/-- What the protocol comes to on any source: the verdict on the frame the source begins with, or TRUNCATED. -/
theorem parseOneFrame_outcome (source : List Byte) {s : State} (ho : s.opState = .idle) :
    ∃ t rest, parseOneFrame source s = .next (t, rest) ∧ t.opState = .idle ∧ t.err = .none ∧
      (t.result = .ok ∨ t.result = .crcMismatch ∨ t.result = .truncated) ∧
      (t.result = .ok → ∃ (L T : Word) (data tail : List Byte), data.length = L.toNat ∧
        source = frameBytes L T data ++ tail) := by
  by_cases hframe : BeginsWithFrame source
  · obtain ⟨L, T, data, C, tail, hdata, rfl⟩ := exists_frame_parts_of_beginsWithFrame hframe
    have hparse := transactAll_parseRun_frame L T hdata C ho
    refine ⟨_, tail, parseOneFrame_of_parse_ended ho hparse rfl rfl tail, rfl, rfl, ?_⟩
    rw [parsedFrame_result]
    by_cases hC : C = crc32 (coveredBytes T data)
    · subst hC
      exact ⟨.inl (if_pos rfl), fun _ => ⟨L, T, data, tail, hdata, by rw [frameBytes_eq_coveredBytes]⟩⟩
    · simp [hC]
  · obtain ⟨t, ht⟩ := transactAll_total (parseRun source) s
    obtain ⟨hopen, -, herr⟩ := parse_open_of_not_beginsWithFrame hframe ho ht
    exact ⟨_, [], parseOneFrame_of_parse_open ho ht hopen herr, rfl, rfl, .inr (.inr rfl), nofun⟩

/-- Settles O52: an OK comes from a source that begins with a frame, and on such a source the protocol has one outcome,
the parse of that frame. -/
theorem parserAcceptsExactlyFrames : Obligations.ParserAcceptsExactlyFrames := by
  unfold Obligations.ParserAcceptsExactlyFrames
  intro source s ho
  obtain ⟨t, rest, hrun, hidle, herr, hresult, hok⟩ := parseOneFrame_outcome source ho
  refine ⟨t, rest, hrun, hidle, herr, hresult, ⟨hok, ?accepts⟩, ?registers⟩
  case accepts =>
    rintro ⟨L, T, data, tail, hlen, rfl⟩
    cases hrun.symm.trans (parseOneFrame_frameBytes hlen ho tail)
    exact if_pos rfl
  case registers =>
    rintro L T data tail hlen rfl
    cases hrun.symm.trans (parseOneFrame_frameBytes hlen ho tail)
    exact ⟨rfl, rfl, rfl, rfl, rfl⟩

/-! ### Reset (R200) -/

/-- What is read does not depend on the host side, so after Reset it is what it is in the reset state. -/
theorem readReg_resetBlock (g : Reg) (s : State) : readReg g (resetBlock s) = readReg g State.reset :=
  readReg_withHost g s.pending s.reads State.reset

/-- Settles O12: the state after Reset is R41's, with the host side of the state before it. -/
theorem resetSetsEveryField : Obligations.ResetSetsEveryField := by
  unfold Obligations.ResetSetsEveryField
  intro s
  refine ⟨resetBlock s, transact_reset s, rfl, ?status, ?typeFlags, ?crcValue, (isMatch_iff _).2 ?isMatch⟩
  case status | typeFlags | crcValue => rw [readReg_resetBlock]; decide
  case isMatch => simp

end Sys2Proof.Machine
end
____________
- [Work order]: Write out, exactly as given, the line containing "case status |" and every line after it to the end of the records. Include nothing else.

- [Solution to this exercise]:
  case status | typeFlags | crcValue => rw [readReg_resetBlock]; decide
  case isMatch => simp

end Sys2Proof.Machine
end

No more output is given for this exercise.